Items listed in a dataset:
· · ·

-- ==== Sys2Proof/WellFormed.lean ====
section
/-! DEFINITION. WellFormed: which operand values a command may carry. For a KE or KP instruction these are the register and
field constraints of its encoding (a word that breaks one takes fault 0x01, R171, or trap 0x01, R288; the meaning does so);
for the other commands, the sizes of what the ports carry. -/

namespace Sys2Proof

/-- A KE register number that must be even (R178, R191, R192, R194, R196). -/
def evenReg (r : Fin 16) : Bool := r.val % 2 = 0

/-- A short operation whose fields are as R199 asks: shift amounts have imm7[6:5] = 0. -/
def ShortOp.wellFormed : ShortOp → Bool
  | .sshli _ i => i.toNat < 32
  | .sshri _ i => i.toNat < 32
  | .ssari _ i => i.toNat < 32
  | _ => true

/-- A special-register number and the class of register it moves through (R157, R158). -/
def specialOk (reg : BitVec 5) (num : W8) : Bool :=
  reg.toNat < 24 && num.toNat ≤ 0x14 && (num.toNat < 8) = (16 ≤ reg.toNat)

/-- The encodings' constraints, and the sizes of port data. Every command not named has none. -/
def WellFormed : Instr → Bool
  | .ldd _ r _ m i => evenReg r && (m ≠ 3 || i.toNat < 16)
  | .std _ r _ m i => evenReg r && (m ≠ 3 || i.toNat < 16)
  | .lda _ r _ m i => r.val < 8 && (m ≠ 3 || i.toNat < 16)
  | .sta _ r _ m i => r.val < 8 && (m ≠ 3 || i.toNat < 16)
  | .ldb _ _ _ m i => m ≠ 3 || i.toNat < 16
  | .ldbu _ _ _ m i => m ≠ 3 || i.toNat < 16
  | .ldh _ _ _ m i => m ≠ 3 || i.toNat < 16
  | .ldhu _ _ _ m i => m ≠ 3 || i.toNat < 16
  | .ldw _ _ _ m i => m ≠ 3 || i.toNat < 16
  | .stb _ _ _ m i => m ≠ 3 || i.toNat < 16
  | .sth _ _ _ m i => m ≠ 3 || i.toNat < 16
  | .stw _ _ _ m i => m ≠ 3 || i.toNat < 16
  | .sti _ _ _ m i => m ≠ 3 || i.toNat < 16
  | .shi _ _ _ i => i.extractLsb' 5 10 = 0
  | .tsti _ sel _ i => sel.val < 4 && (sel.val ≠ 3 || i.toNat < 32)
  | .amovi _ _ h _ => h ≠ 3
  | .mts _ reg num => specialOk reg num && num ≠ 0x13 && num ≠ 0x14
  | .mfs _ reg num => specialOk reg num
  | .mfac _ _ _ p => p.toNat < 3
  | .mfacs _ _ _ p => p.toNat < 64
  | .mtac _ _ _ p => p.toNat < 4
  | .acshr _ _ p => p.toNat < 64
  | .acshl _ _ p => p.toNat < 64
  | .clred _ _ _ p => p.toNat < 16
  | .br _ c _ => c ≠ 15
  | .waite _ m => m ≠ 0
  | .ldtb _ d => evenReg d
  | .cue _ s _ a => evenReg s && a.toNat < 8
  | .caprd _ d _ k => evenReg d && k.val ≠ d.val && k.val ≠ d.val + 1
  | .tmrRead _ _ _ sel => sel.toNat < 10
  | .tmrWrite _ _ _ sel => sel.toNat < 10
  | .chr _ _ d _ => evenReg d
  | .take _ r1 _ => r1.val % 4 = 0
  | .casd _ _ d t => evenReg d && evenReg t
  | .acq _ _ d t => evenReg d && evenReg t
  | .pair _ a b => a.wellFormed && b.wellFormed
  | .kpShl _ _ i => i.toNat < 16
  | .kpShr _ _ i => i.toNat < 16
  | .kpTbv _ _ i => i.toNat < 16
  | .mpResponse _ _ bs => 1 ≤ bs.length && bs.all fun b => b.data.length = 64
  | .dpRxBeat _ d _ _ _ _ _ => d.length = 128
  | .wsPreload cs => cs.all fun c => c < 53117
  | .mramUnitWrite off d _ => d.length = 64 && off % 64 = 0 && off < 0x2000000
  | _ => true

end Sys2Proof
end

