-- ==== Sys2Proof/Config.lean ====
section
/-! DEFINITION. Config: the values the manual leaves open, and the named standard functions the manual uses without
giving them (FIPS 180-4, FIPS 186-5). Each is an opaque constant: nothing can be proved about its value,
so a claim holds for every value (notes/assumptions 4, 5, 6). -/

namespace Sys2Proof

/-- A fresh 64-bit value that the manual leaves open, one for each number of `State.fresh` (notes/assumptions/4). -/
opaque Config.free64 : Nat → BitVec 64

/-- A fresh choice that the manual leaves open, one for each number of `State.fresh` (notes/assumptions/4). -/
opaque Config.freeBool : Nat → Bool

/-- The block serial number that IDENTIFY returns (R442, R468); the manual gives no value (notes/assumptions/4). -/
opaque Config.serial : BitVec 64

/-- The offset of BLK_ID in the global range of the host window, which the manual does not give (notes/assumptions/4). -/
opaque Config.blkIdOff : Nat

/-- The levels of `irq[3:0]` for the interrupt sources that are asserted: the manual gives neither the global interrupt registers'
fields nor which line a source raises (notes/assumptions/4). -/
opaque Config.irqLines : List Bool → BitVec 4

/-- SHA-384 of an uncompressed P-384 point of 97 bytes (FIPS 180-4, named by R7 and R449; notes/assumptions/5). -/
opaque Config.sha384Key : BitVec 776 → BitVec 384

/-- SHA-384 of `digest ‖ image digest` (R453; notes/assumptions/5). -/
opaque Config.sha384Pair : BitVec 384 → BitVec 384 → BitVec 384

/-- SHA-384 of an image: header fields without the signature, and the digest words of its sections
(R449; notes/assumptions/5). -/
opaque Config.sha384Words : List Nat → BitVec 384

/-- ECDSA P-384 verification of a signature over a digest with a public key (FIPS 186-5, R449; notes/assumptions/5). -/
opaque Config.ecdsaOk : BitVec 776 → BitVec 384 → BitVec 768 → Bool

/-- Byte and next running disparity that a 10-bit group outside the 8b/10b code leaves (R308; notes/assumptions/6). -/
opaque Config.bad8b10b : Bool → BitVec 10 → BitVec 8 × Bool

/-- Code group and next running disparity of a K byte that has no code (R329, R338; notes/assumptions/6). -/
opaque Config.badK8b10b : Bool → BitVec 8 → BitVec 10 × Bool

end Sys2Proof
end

· · ·

## Your goal
Write out the data above once more, exactly as it reads.

## Reply
-- ==== Sys2Proof/WellFormed.lean ====
section
/-! DEFINITION. WellFormed: which operand values a command may carry. For a KE or KP instruction these are the register and
field constraints of its encoding (a word that breaks one takes fault 0x01, R171, or trap 0x01, R288; the meaning does so);
for the other commands, the sizes of what the ports carry. -/

namespace Sys2Proof

/-- A KE register number that must be even (R178, R191, R192, R194, R196). -/
def evenReg (r : Fin 16) : Bool := r.val % 2 = 0

/-- A short operation whose fields are as R199 asks: shift amounts have imm7[6:5] = 0. -/
def ShortOp.wellFormed : ShortOp → Bool
  | .sshli _ i => i.toNat < 32
  | .sshri _ i => i.toNat < 32
  | .ssari _ i => i.toNat < 32
  | _ => true

/-- A special-register number and the class of register it moves through (R157, R158). -/
def specialOk (reg : BitVec 5) (num : W8) : Bool :=
  reg.toNat < 24 && num.toNat ≤ 0x14 && (num.toNat < 8) = (16 ≤ reg.toNat)

/-- The encodings' constraints, and the sizes of port data. Every command not named has none. -/
def WellFormed : Instr → Bool
  | .ldd _ r _ m i => evenReg r && (m ≠ 3 || i.toNat < 16)
  | .std _ r _ m i => evenReg r && (m ≠ 3 || i.toNat < 16)
  | .lda _ r _ m i => r.val < 8 && (m ≠ 3 || i.toNat < 16)
  | .sta _ r _ m i => r.val < 8 && (m ≠ 3 || i.toNat < 16)
  | .ldb _ _ _ m i => m ≠ 3 || i.toNat < 16
  | .ldbu _ _ _ m i => m ≠ 3 || i.toNat < 16
  | .ldh _ _ _ m i => m ≠ 3 || i.toNat < 16
  | .ldhu _ _ _ m i => m ≠ 3 || i.toNat < 16
  | .ldw _ _ _ m i => m ≠ 3 || i.toNat < 16
  | .stb _ _ _ m i => m ≠ 3 || i.toNat < 16
  | .sth _ _ _ m i => m ≠ 3 || i.toNat < 16
  | .stw _ _ _ m i => m ≠ 3 || i.toNat < 16
  | .sti _ _ _ m i => m ≠ 3 || i.toNat < 16
  | .shi _ _ _ i => i.extractLsb' 5 10 = 0
  | .tsti _ sel _ i => sel.val < 4 && (sel.val ≠ 3 || i.toNat < 32)
  | .amovi _ _ h _ => h ≠ 3
  | .mts _ reg num => specialOk reg num && num ≠ 0x13 && num ≠ 0x14
  | .mfs _ reg num => specialOk reg num
  | .mfac _ _ _ p => p.toNat < 3
  | .mfacs _ _ _ p => p.toNat < 64
  | .mtac _ _ _ p => p.toNat < 4
  | .acshr _ _ p => p.toNat < 64
  | .acshl _ _ p => p.toNat < 64
  | .clred _ _ _ p => p.toNat < 16
  | .br _ c _ => c ≠ 15
  | .waite _ m => m ≠ 0
  | .ldtb _ d => evenReg d
  | .cue _ s _ a => evenReg s && a.toNat < 8
  | .caprd _ d _ k => evenReg d && k.val ≠ d.val && k.val ≠ d.val + 1
  | .tmrRead _ _ _ sel => sel.toNat < 10
  | .tmrWrite _ _ _ sel => sel.toNat < 10
  | .chr _ _ d _ => evenReg d
  | .take _ r1 _ => r1.val % 4 = 0
  | .casd _ _ d t => evenReg d && evenReg t
  | .acq _ _ d t => evenReg d && evenReg t
  | .pair _ a b => a.wellFormed && b.wellFormed
  | .kpShl _ _ i => i.toNat < 16
  | .kpShr _ _ i => i.toNat < 16
  | .kpTbv _ _ i => i.toNat < 16
  | .mpResponse _ _ bs => 1 ≤ bs.length && bs.all fun b => b.data.length = 64
  | .dpRxBeat _ d _ _ _ _ _ => d.length = 128
  | .wsPreload cs => cs.all fun c => c < 53117
  | .mramUnitWrite off d _ => d.length = 64 && off % 64 = 0 && off < 0x2000000
  | _ => true

end Sys2Proof
end

-- ==== Sys2Proof/Config.lean ====
section
/-! DEFINITION. Config: the values the manual leaves open, and the named standard functions the manual uses without
giving them (FIPS 180-4, FIPS 186-5). Each is an opaque constant: nothing can be proved about its value,
so a claim holds for every value (notes/assumptions 4, 5, 6). -/

namespace Sys2Proof

/-- A fresh 64-bit value that the manual leaves open, one for each number of `State.fresh` (notes/assumptions/4). -/
opaque Config.free64 : Nat → BitVec 64

/-- A fresh choice that the manual leaves open, one for each number of `State.fresh` (notes/assumptions/4). -/
opaque Config.freeBool : Nat → Bool

/-- The block serial number that IDENTIFY returns (R442, R468); the manual gives no value (notes/assumptions/4). -/
opaque Config.serial : BitVec 64

/-- The offset of BLK_ID in the global range of the host window, which the manual does not give (notes/assumptions/4). -/
opaque Config.blkIdOff : Nat

/-- The levels of `irq[3:0]` for the interrupt sources that are asserted: the manual gives neither the global interrupt registers'
fields nor which line a source raises (notes/assumptions/4). -/
opaque Config.irqLines : List Bool → BitVec 4

/-- SHA-384 of an uncompressed P-384 point of 97 bytes (FIPS 180-4, named by R7 and R449; notes/assumptions/5). -/
opaque Config.sha384Key : BitVec 776 → BitVec 384

/-- SHA-384 of `digest ‖ image digest` (R453; notes/assumptions/5). -/
opaque Config.sha384Pair : BitVec 384 → BitVec 384 → BitVec 384

/-- SHA-384 of an image: header fields without the signature, and the digest words of its sections
(R449; notes/assumptions/5). -/
opaque Config.sha384Words : List Nat → BitVec 384

/-- ECDSA P-384 verification of a signature over a digest with a public key (FIPS 186-5, R449; notes/assumptions/5). -/
opaque Config.ecdsaOk : BitVec 776 → BitVec 384 → BitVec 768 → Bool

/-- Byte and next running disparity that a 10-bit group outside the 8b/10b code leaves (R308; notes/assumptions/6). -/
opaque Config.bad8b10b : Bool → BitVec 10 → BitVec 8 × Bool

/-- Code group and next running disparity of a K byte that has no code (R329, R338; notes/assumptions/6). -/
opaque Config.badK8b10b : Bool → BitVec 8 → BitVec 10 × Bool

end Sys2Proof
end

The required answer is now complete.